Content starts

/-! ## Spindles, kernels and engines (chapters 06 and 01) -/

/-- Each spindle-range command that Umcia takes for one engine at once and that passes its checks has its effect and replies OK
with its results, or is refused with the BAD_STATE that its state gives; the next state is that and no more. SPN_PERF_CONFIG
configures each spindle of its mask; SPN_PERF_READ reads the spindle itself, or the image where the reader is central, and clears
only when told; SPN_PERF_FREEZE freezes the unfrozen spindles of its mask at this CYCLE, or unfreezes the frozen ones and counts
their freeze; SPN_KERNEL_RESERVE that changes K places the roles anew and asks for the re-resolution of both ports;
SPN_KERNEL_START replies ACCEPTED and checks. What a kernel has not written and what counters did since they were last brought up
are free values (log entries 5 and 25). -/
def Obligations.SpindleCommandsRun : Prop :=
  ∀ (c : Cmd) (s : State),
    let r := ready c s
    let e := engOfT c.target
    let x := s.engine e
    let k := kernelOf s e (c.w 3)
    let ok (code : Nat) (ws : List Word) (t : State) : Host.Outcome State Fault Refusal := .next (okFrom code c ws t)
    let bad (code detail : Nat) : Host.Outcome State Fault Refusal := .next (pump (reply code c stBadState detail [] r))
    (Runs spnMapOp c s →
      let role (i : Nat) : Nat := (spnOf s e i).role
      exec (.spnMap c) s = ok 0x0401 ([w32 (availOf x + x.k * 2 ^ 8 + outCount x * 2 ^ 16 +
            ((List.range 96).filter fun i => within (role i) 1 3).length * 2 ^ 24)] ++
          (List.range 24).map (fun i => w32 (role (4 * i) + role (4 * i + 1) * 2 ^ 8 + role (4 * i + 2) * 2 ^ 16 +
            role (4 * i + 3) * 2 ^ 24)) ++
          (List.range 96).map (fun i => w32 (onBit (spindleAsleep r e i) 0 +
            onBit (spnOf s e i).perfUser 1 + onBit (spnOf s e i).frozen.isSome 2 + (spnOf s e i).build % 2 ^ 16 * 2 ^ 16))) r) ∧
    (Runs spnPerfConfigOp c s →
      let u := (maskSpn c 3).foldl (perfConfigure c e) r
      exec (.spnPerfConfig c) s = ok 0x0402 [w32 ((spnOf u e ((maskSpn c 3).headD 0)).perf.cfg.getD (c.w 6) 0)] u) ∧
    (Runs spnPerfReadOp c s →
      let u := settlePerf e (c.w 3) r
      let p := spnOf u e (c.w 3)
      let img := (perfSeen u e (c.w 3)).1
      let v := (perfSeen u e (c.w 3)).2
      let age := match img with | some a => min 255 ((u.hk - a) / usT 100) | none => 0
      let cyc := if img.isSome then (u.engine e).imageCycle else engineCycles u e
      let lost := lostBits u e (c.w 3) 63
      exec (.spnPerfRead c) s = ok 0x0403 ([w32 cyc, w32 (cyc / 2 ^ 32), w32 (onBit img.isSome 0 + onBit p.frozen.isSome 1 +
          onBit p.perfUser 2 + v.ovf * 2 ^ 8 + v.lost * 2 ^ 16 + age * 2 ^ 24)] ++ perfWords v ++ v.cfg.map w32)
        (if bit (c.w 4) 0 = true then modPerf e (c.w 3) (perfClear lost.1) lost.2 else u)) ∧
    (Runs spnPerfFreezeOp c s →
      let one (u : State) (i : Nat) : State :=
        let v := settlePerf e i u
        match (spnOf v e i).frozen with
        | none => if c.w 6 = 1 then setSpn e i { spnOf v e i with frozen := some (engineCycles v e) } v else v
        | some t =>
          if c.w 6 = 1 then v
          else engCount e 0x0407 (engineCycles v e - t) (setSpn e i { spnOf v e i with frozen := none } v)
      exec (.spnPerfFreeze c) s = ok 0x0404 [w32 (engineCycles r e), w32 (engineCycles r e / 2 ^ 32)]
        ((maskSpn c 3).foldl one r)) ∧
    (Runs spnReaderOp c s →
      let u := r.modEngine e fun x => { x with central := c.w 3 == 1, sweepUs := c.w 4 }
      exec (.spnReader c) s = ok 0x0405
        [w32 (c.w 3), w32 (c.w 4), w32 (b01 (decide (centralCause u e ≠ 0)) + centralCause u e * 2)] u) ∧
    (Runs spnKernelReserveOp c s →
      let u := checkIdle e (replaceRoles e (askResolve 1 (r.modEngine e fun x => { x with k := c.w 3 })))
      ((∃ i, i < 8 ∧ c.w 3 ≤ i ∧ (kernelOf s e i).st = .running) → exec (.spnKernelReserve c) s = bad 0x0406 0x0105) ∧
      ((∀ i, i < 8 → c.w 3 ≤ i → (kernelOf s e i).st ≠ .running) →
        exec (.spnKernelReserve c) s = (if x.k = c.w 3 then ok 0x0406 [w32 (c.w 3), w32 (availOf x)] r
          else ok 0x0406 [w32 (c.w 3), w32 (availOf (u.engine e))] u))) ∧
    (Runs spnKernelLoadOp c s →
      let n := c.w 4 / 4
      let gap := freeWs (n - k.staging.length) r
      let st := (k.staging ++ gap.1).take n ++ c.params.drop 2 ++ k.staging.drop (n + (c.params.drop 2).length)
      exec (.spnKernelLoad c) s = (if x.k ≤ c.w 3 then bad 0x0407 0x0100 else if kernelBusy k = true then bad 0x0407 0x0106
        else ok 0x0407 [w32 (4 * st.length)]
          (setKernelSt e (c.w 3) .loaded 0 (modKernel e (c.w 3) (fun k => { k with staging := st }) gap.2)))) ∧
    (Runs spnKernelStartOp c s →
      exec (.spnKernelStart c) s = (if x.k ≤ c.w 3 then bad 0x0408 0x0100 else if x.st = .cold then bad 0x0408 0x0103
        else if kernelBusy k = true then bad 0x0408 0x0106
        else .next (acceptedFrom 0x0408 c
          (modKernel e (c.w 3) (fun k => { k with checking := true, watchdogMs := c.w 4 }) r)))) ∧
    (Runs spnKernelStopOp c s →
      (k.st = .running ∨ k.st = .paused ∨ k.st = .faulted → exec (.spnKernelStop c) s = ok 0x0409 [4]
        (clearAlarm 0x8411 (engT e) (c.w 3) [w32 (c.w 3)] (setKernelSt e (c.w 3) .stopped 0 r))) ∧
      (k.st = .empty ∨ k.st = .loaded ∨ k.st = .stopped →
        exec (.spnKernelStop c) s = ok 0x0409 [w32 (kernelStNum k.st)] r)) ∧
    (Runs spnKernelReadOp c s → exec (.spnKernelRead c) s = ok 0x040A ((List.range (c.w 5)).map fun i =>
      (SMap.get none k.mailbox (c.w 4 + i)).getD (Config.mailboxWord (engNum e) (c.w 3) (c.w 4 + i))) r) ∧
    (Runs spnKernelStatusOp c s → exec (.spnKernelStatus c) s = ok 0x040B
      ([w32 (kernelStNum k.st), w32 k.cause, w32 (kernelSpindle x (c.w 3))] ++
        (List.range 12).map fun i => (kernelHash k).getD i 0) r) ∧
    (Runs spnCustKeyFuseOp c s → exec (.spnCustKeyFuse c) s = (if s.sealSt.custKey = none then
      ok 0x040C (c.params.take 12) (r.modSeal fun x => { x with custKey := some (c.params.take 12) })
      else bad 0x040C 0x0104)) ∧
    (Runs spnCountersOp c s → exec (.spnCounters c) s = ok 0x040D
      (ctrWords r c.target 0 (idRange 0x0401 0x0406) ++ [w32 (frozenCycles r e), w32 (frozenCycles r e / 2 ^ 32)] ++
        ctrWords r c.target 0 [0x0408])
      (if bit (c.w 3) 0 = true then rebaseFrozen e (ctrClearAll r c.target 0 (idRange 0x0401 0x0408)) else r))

Content ends

_Task_: Each record above is to be written out again, without any change.

_Exercise answer_:
/-! ## Spindles, kernels and engines (chapters 06 and 01) -/

/-- Each spindle-range command that Umcia takes for one engine at once and that passes its checks has its effect and replies OK
with its results, or is refused with the BAD_STATE that its state gives; the next state is that and no more. SPN_PERF_CONFIG
configures each spindle of its mask; SPN_PERF_READ reads the spindle itself, or the image where the reader is central, and clears
only when told; SPN_PERF_FREEZE freezes the unfrozen spindles of its mask at this CYCLE, or unfreezes the frozen ones and counts
their freeze; SPN_KERNEL_RESERVE that changes K places the roles anew and asks for the re-resolution of both ports;
SPN_KERNEL_START replies ACCEPTED and checks. What a kernel has not written and what counters did since they were last brought up
are free values (log entries 5 and 25). -/
def Obligations.SpindleCommandsRun : Prop :=
  ∀ (c : Cmd) (s : State),
    let r := ready c s
    let e := engOfT c.target
    let x := s.engine e
    let k := kernelOf s e (c.w 3)
    let ok (code : Nat) (ws : List Word) (t : State) : Host.Outcome State Fault Refusal := .next (okFrom code c ws t)
    let bad (code detail : Nat) : Host.Outcome State Fault Refusal := .next (pump (reply code c stBadState detail [] r))
    (Runs spnMapOp c s →
      let role (i : Nat) : Nat := (spnOf s e i).role
      exec (.spnMap c) s = ok 0x0401 ([w32 (availOf x + x.k * 2 ^ 8 + outCount x * 2 ^ 16 +
            ((List.range 96).filter fun i => within (role i) 1 3).length * 2 ^ 24)] ++
          (List.range 24).map (fun i => w32 (role (4 * i) + role (4 * i + 1) * 2 ^ 8 + role (4 * i + 2) * 2 ^ 16 +
            role (4 * i + 3) * 2 ^ 24)) ++
          (List.range 96).map (fun i => w32 (onBit (spindleAsleep r e i) 0 +
            onBit (spnOf s e i).perfUser 1 + onBit (spnOf s e i).frozen.isSome 2 + (spnOf s e i).build % 2 ^ 16 * 2 ^ 16))) r) ∧
    (Runs spnPerfConfigOp c s →
      let u := (maskSpn c 3).foldl (perfConfigure c e) r
      exec (.spnPerfConfig c) s = ok 0x0402 [w32 ((spnOf u e ((maskSpn c 3).headD 0)).perf.cfg.getD (c.w 6) 0)] u) ∧
    (Runs spnPerfReadOp c s →
      let u := settlePerf e (c.w 3) r
      let p := spnOf u e (c.w 3)
      let img := (perfSeen u e (c.w 3)).1
      let v := (perfSeen u e (c.w 3)).2
      let age := match img with | some a => min 255 ((u.hk - a) / usT 100) | none => 0
      let cyc := if img.isSome then (u.engine e).imageCycle else engineCycles u e
      let lost := lostBits u e (c.w 3) 63
      exec (.spnPerfRead c) s = ok 0x0403 ([w32 cyc, w32 (cyc / 2 ^ 32), w32 (onBit img.isSome 0 + onBit p.frozen.isSome 1 +
          onBit p.perfUser 2 + v.ovf * 2 ^ 8 + v.lost * 2 ^ 16 + age * 2 ^ 24)] ++ perfWords v ++ v.cfg.map w32)
        (if bit (c.w 4) 0 = true then modPerf e (c.w 3) (perfClear lost.1) lost.2 else u)) ∧
    (Runs spnPerfFreezeOp c s →
      let one (u : State) (i : Nat) : State :=
        let v := settlePerf e i u
        match (spnOf v e i).frozen with
        | none => if c.w 6 = 1 then setSpn e i { spnOf v e i with frozen := some (engineCycles v e) } v else v
        | some t =>
          if c.w 6 = 1 then v
          else engCount e 0x0407 (engineCycles v e - t) (setSpn e i { spnOf v e i with frozen := none } v)
      exec (.spnPerfFreeze c) s = ok 0x0404 [w32 (engineCycles r e), w32 (engineCycles r e / 2 ^ 32)]
        ((maskSpn c 3).foldl one r)) ∧
    (Runs spnReaderOp c s →
      let u := r.modEngine e fun x => { x with central := c.w 3 == 1, sweepUs := c.w 4 }
      exec (.spnReader c) s = ok 0x0405
        [w32 (c.w 3), w32 (c.w 4), w32 (b01 (decide (centralCause u e ≠ 0)) + centralCause u e * 2)] u) ∧
    (Runs spnKernelReserveOp c s →
      let u := checkIdle e (replaceRoles e (askResolve 1 (r.modEngine e fun x => { x with k := c.w 3 })))
      ((∃ i, i < 8 ∧ c.w 3 ≤ i ∧ (kernelOf s e i).st = .running) → exec (.spnKernelReserve c) s = bad 0x0406 0x0105) ∧
      ((∀ i, i < 8 → c.w 3 ≤ i → (kernelOf s e i).st ≠ .running) →
        exec (.spnKernelReserve c) s = (if x.k = c.w 3 then ok 0x0406 [w32 (c.w 3), w32 (availOf x)] r
          else ok 0x0406 [w32 (c.w 3), w32 (availOf (u.engine e))] u))) ∧
    (Runs spnKernelLoadOp c s →
      let n := c.w 4 / 4
      let gap := freeWs (n - k.staging.length) r
      let st := (k.staging ++ gap.1).take n ++ c.params.drop 2 ++ k.staging.drop (n + (c.params.drop 2).length)
      exec (.spnKernelLoad c) s = (if x.k ≤ c.w 3 then bad 0x0407 0x0100 else if kernelBusy k = true then bad 0x0407 0x0106
        else ok 0x0407 [w32 (4 * st.length)]
          (setKernelSt e (c.w 3) .loaded 0 (modKernel e (c.w 3) (fun k => { k with staging := st }) gap.2)))) ∧
    (Runs spnKernelStartOp c s →
      exec (.spnKernelStart c) s = (if x.k ≤ c.w 3 then bad 0x0408 0x0100 else if x.st = .cold then bad 0x0408 0x0103
        else if kernelBusy k = true then bad 0x0408 0x0106
        else .next (acceptedFrom 0x0408 c
          (modKernel e (c.w 3) (fun k => { k with checking := true, watchdogMs := c.w 4 }) r)))) ∧
    (Runs spnKernelStopOp c s →
      (k.st = .running ∨ k.st = .paused ∨ k.st = .faulted → exec (.spnKernelStop c) s = ok 0x0409 [4]
        (clearAlarm 0x8411 (engT e) (c.w 3) [w32 (c.w 3)] (setKernelSt e (c.w 3) .stopped 0 r))) ∧
      (k.st = .empty ∨ k.st = .loaded ∨ k.st = .stopped →
        exec (.spnKernelStop c) s = ok 0x0409 [w32 (kernelStNum k.st)] r)) ∧
    (Runs spnKernelReadOp c s → exec (.spnKernelRead c) s = ok 0x040A ((List.range (c.w 5)).map fun i =>
      (SMap.get none k.mailbox (c.w 4 + i)).getD (Config.mailboxWord (engNum e) (c.w 3) (c.w 4 + i))) r) ∧
    (Runs spnKernelStatusOp c s → exec (.spnKernelStatus c) s = ok 0x040B
      ([w32 (kernelStNum k.st), w32 k.cause, w32 (kernelSpindle x (c.w 3))] ++
        (List.range 12).map fun i => (kernelHash k).getD i 0) r) ∧
    (Runs spnCustKeyFuseOp c s → exec (.spnCustKeyFuse c) s = (if s.sealSt.custKey = none then
      ok 0x040C (c.params.take 12) (r.modSeal fun x => { x with custKey := some (c.params.take 12) })
      else bad 0x040C 0x0104)) ∧
    (Runs spnCountersOp c s → exec (.spnCounters c) s = ok 0x040D
      (ctrWords r c.target 0 (idRange 0x0401 0x0406) ++ [w32 (frozenCycles r e), w32 (frozenCycles r e / 2 ^ 32)] ++
        ctrWords r c.target 0 [0x0408])
      (if bit (c.w 3) 0 = true then rebaseFrozen e (ctrClearAll r c.target 0 (idRange 0x0401 0x0408)) else r))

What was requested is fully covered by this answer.